Recent studies in STIs have drawn attention to the impact of the state of the microbiome of the female genital tract (FGT) and susceptibility to STIs – and, in particular, the protective effect of the hydrogen peroxide-releasing microbe Lactobacillus crispatus (L.c.) (Antonio & Hillier/STIs) (A&H). Such STIs include, not only BV (53% less likely with L.c., according to A&H), but apparently also HIV, gonorrhea and HSV-2, which show, according to a Uganda based study (Francis & Grosskurth/STIs) an association of BV estimated at RR 2.35, 1.3, 1.69, respectively. A recent study of 236 young women participating in the S. African FRESH cohort found that, of the 24 of these having a FGT microbiome dominated by L.c., none figured among the 31 HIV seroconversions (STI blogs: Susceptibility of sub-Saharan women to HIV). Haggerty & Ness/STIs (http://sti.bmj.com/content/92/6/441?sid=674668c5-6489-4db7-8da7-dc541da48ec8), in the PID Evaluation and Clinical Health Study, find a strong (RR 4.7) association of certain FGT microbiotic bacteria with PID. Finally, a mouse based study by Gilbert & Lewis (STI/blogs: Bacterial vaginosis associated bacterium) seems to confirm the hypothesis, proposed in 2001 by Shahmanesh/STIs (http://sti.bmj.com/content/77/2/139), that Gardnerella may indirectly cause NGU (non-gonococcal urethritis) by triggering the emergence of covert Escheridia coli.
But if the importance now seems established of the composition of the woman’s FGT microbiome for the susceptibility to a whole range of STI (BV, HIV, Ng, HSV-2, PID, NGU), what are we to think of the finding of a recent paper in mBio (the journal of the American Society for Microbiology) that bacteria in the penile microbiome play a comparable role in the case of men – at least, in respect to HIV?
Liu & Price http://mbio.asm.org/content/8/4/e00996-17.abstract?related-urls=yes&legid=mbio;8/4/e00996-17) uses data from 182 uncircumcised men from Rakai, Uganda, 46 of whom go on, over a two-year period, to develop HIV. In the case of five genera of bacteria suspected of playing a role in the association between male circumcision and reduced HIV risk, a strong association was discovered between their baseline prevalence in the penile microbiome and the risk of infection with HIV. With each 10-fold increase in the abundance of Prevotella, and Diliaster, for example, an increased risk was noted (AOR: 1.63 and 1.57, respectively). Other genera associated with increased risk were Peptoniphilus, Finegoldia, Porphyromonas, Mobiluncus, Peptostreptococcus, and Murdochiella. HIV risk was also found to be associated with inflammatory markers – especially interleukin-8. Presence of the latter increased significantly with densities of anaerobic bacteria. The greatest risk was observed where three are more cytokines were detected. These findings lead the researchers to conclude that the response of the immune system to shifts in the penile microbiome facilitate infection by HIV.

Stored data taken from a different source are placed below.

-- ==== Sys2Proof/Tests/Slice0.lean ====
section
/-! SUPPORT. Tests: ill-formed instructions are refused, words written out from the encodings decode to their instructions, single
steps give what 95_test_vectors.md gives, and for every statement with hypotheses a state that meets them. -/

set_option Elab.async false
set_option maxRecDepth 20000

namespace Sys2Proof.Tests

open Sys2Proof.Machine Sys2Proof.Claims

/-! ## Helpers -/

/-- A state in a mode and a state (Thumb or ARM), about to execute at 0x8000; all registers 0, all addresses storage. -/
def cpu (m : BitVec 5) (t : Bool) : State := { State.reset with pc := 0x8000#32, cpsr := { Psr.zero with m := m, t := t } }

/-- Supervisor mode, ARM state. -/
def svc : State := cpu 0b10011#5 false

/-- User mode, ARM state. -/
def usr : State := cpu 0b10000#5 false

/-- System mode, Thumb state. -/
def thb : State := cpu 0b11111#5 true

/-- The last address of the ARM state from which execution may go on without wrapping. -/
def edge : State := { svc with pc := 0xFFFFFFF8#32 }

/-- The state with the first registers set. -/
def with3 (s : State) (r0 r1 r2 : Word) : State := { s with regs := { s.regs with r0 := r0, r1 := r1, r2 := r2 } }

/-- The state with words written to memory, in its byte order. -/
def poke (s : State) (ws : List (Word × Word)) : State :=
  { s with mem := ws.foldl (fun m p => m.store s.env.params.bigend .word p.1 p.2) s.mem }

/-- The state in which accesses of a kind to an address range abort. -/
def aborting (s : State) (lo hi : Nat) (kind : AccessKind) : State :=
  { s with env := { s.env with aborts :=
      [{ lo := lo, hi := hi, sizes := [.byte, .half, .word], kinds := [kind], privs := [false, true] }] } }

/-- The rule of a coprocessor that answers every instruction alike, gives the first two words of its bank and takes two. -/
def copRule (a : CopResponse) : CopRule :=
  { state := 0, kinds := [.cdp, .ldc, .stc, .mcr, .mrc], privs := [false, true], op1 := none, op2 := none, crn := none, crd := none,
    crm := none, long := none, response := a, gives := .bank 0, givesMore := [.bank 1], takes := 0, takesMore := [1],
    sets := [], next := 0, nextAborted := 1 }

/-- What nRESET makes of the coprocessor of the tests. -/
def unreset : CopReset := { state := 7, bank := [9], waits := [] }

/-- The state with a coprocessor 1 that answers every instruction alike after a busy-wait. -/
def cop (s : State) (a : CopResponse) (wait : Nat) : State :=
  { s with env := { s.env with coprocs := [{ number := 1#4, state := 0, bank := [5, 6], waits := [wait], rules := [copRule a], atReset := unreset }] } }

/-- The state right after a User-bank LDM. -/
def afterLdm (s : State) : State := { s with usrLdm := true }

/-- The state in which MRS has read ones in the reserved bits of the CPSR and of SPSR_svc. -/
def hasRead (s : State) : State := { s with psrRead := { s.psrRead with cpsr := some 0xFFFFF#20, svc := some 0xFFFFF#20 } }

/-- The state with misaligned transfers as ARMv4T has them. -/
def rotating (s : State) : State := { s with env := { s.env with params := { s.env.params with misaligned := .armv4t } } }

/-- The state with the debug logic enabled. -/
def debugged (s : State) : State := { s with env := { s.env with params := { s.env.params with dbgen := true } } }

/-- The state with a request on the interrupt pins. -/
def requested (s : State) (nFiq nIrq : Bool) : State :=
  { s with env := { s.env with pins := { s.env.pins with nFiq := nFiq, nIrq := nIrq } } }

/-- What a result's next state holds. -/
def seen {α : Type} (r : Host.Outcome State Fault Refusal) (f : State → α) : Option α :=
  match r with
  | .next t => some (f t)
  | .fault _ => none
  | .refused _ => none

/-- Whether a result is a next state. -/
def goesOn (r : Host.Outcome State Fault Refusal) : Bool := (seen r (fun _ => ())).isSome

/-- Whether a word decodes to an instruction. -/
def reads (t : Bool) (w : Word) (i : Instr) : Bool :=
  match decode t w with
  | .ok j => decide (j = i)
  | .error _ => false

/-- One step of an instruction placed where the step fetches. -/
def ran {α : Type} (s : State) (w : Nat) (f : State → α) : Option α :=
  seen (step (s.withFetchWord (if s.cpsr.t then 16 else 32) w)) f

/-! ## Ill-formed instructions are refused by the check -/

theorem test_refuses_never : Instr.violation (.b .nv 0#24) = some .condNever := by decide
theorem test_refuses_should_be_zero : Instr.violation (.movImm .al false 1#4 0#4 0#4 0#8) = some (.operands .shouldBeZero) := by decide
theorem test_refuses_test_destination : Instr.violation (.cmpImm .al 1#4 2#4 0#4 0#8) = some (.operands .shouldBeZero) := by decide
theorem test_refuses_shift_amount_pc :
    Instr.violation (.addShr .al false 1#4 2#4 15#4 .lsl 3#4) = some (.operands .shiftAmountPc) := by decide
theorem test_refuses_post_indexed_write_back :
    Instr.violation (.ldrhImm .al false true true 1#4 2#4 4#8) = some (.operands .postIndexedWriteBack) := by decide
theorem test_refuses_low_registers : Instr.violation (.tAddHi 1#4 2#4) = some (.operands .lowRegisters) := by decide
theorem test_refuses_psr_transfer_pc : Instr.violation (.mrs .al false 15#4) = some (.operands .psrTransferPc) := by decide
theorem test_refuses_multiply_pc :
    Instr.violation (.mla .al false 15#4 1#4 2#4 3#4) = some (.operands .multiplyPc) := by decide
theorem test_refuses_multiply_overlap :
    Instr.violation (.umull .al false 1#4 1#4 2#4 3#4) = some (.operands .multiplyOverlap) := by decide
theorem test_refuses_write_back_pc :
    Instr.violation (.ldrImm .al true true 15#4 1#4 0#12) = some (.operands .writeBackPc) := by decide
theorem test_refuses_write_back_transferred :
    Instr.violation (.strImm .al true true 1#4 1#4 0#12) = some (.operands .writeBackTransferred) := by decide
theorem test_refuses_offset_pc :
    Instr.violation (.ldrReg .al true false 1#4 2#4 0#5 .lsl 15#4) = some (.operands .offsetPc) := by decide
theorem test_refuses_offset_is_base :
    Instr.violation (.ldrReg .al true true 1#4 2#4 0#5 .lsl 1#4) = some (.operands .offsetIsBase) := by decide
theorem test_refuses_transfer_pc :
    Instr.violation (.ldrbImm .al true false 1#4 15#4 0#12) = some (.operands .transferPc) := by decide
theorem test_refuses_load_base_in_list :
    Instr.violation (.ldmia .al false true 1#4 0x0002#16) = some (.operands .loadBaseInList) := by decide
theorem test_refuses_store_base_in_list :
    Instr.violation (.stmia .al false true 1#4 0x0003#16) = some (.operands .storeBaseInList) := by decide
theorem test_refuses_empty_list : Instr.violation (.tPush false 0#8) = some (.operands .emptyList) := by decide
theorem test_refuses_block_base_pc :
    Instr.violation (.stmdb .al false false 15#4 0x0001#16) = some (.operands .blockBasePc) := by decide
theorem test_refuses_user_bank_write_back :
    Instr.violation (.ldmia .al true true 0#4 0x2000#16) = some (.operands .userBankWriteBack) := by decide
theorem test_refuses_swap_pc : Instr.violation (.swp .al 1#4 15#4 2#4) = some (.operands .swapPc) := by decide
theorem test_refuses_swap_overlap : Instr.violation (.swpb .al 1#4 1#4 2#4) = some (.operands .swapOverlap) := by decide
theorem test_refuses_mcr_pc : Instr.violation (.mcr .al 0#3 0#4 15#4 1#4 0#3 0#4) = some (.operands .mcrPc) := by decide
theorem test_refuses_coprocessor_unindexed :
    Instr.violation (.ldc .al false true false false 1#4 0#4 1#4 0#8) = some (.operands .coprocessorUnindexed) := by decide
theorem test_refuses_coprocessor_write_back_pc :
    Instr.violation (.stc .al true true false true 15#4 0#4 1#4 0#8) = some (.operands .coprocessorWriteBackPc) := by decide
theorem test_base_lowest_in_list_is_allowed : Instr.violation (.stmia .al false true 0#4 0x0003#16) = none := by decide

/-! ## Decoding: words written out from the encodings of 30_encoding.md and the opcode table -/

theorem test_decode_format_A1 : (
    reads false 0b00000001001011111111111100010100 (.bx .eq 4#4)) = true := by decide

theorem test_decode_format_A2 : (
    reads false 0b00010000000011000000001110010110 (.mul .ne false 12#4 0#4 3#4 6#4) &&
    reads false 0b00100000001100100101100010011011 (.mla .cs true 2#4 5#4 8#4 11#4)) = true := by decide

theorem test_decode_format_A3 : (
    reads false 0b00110000100001111010110110010001 (.umull .cc false 7#4 10#4 13#4 1#4) &&
    reads false 0b01000000101111000000001110010110 (.umlal .mi true 12#4 0#4 3#4 6#4) &&
    reads false 0b01010000110000100101100010011011 (.smull .pl false 2#4 5#4 8#4 11#4) &&
    reads false 0b01100000111101111010110110010001 (.smlal .vs true 7#4 10#4 13#4 1#4)) = true := by decide

theorem test_decode_format_A4 : (
    reads false 0b01110001000010011100000010010000 (.swp .vc 9#4 12#4 0#4) &&
    reads false 0b10000001010011100010000010010101 (.swpb .hi 14#4 2#4 5#4)) = true := by decide

theorem test_decode_format_A5 : (
    reads false 0b10010000100011010001000010110100 (.strhReg .ls false true false 13#4 1#4 4#4) &&
    reads false 0b10110000100110001011000010111110 (.ldrhReg .lt false true false 8#4 11#4 14#4) &&
    reads false 0b11010000100100110110000011011001 (.ldrsbReg .le false true false 3#4 6#4 9#4) &&
    reads false 0b00000000100111010001000011110100 (.ldrshReg .eq false true false 13#4 1#4 4#4)) = true := by decide

theorem test_decode_format_A6 : (
    reads false 0b10100001011000110110011110111011 (.strhImm .ge true false true 3#4 6#4 123#8) &&
    reads false 0b11000001011111010001011110111011 (.ldrhImm .gt true false true 13#4 1#4 123#8) &&
    reads false 0b11100001011110001011011111011011 (.ldrsbImm .al true false true 8#4 11#4 123#8) &&
    reads false 0b00010001011100110110011111111011 (.ldrshImm .ne true false true 3#4 6#4 123#8)) = true := by decide

theorem test_decode_format_A7 : (
    reads false 0b00100001000011110010000000000000 (.mrs .cs false 2#4)) = true := by decide

theorem test_decode_format_A8 : (
    reads false 0b00110001011001011111000000001010 (.msrReg .cc true 5#4 10#4)) = true := by decide

theorem test_decode_format_A9 : (
    reads false 0b01000011001001011111011111101011 (.msrImm .mi false 5#4 7#4 235#8)) = true := by decide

Of course, this is precisely the mechanism that may account for the increased susceptibility to STI (including HIV) in women with FGT deficient in L.c.. However, the problem can be largely resolved in the case of men by means of circumcision.

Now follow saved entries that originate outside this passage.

-- ==== Sys2Proof/Machine/Bytes.lean ====
section
/-! DEFINITION. The word operators, byte-sequence operators and bit reflection of R19 to R21. -/

namespace Sys2Proof.Machine

/-- rotlw(a, n) of R19, for 0 ≤ n < w. -/
def rotl {w : Nat} (a : BitVec w) (n : Nat) : BitVec w :=
  if n = 0 then a else (a <<< n) ^^^ (a >>> (w - n))

/-- zeros(n) of R20. -/
def zeros (n : Nat) : List Byte := List.replicate n 0

/-- le_dec of R20 over a whole byte sequence. -/
def leDecode : List Byte → Nat
  | [] => 0
  | b :: s => b.toNat + 256 * leDecode s

/-- be_dec of R20 over a whole byte sequence. -/
def beDecode (s : List Byte) : Nat := leDecode s.reverse

/-- le_enc(v, n) of R20. -/
def leEncode (v : Nat) : Nat → List Byte
  | 0 => []
  | n + 1 => BitVec.ofNat 8 v :: leEncode (v / 256) n

/-- be_enc(v, n) of R20. -/
def beEncode (v n : Nat) : List Byte := (leEncode v n).reverse

/-- The bytes s[off..off+n) of a byte sequence (R20). -/
def slice (s : List Byte) (off n : Nat) : List Byte := (s.drop off).take n

/-- The n little-endian words of w bits, `nb` bytes each, at the start of a block (R190, R230, R270). -/
def leWords (w nb : Nat) (blk : List Byte) (n : Nat) : List (BitVec w) :=
  (List.range n).map fun j => BitVec.ofNat w (leDecode (slice blk (j * nb) nb))

/-- The little-endian encoding of words, `nb` bytes each (R203, R230, R280). -/
def leBytes {w : Nat} (nb : Nat) (ws : List (BitVec w)) : List Byte :=
  ws.flatMap fun x => leEncode x.toNat nb

/-- The big-endian encoding of words, `nb` bytes each (R280). -/
def beBytes {w : Nat} (nb : Nat) (ws : List (BitVec w)) : List Byte :=
  ws.flatMap fun x => beEncode x.toNat nb

/-- reflect(v, n) of R21 on a value held in a word of m bits: bit i of the result is bit n-1-i of v for i < n. -/
def reflect {m : Nat} (v : BitVec m) (n : Nat) : BitVec m :=
  ((v.setWidth n).reverse).setWidth m

/-- Word i of a list of words. Every use in the model stays inside the list in every state a run can reach (log entry 17). -/
def wordAt {w : Nat} (l : List (BitVec w)) (i : Nat) : BitVec w := l.getD i 0

end Sys2Proof.Machine
end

The authors also make the interesting point that the bacterial dysbiosis that they observe in the male microbiome may be passed on to women through sexual activity – so that the genital microbiome is, to some extent, ‘shared’ between them. Presumably, this could also mean that voluntary male medical circumcision reduces this risk of HIV transmission for women as well as men to the extent that women are at less risk of infection with bacteria that render them susceptible to HIV.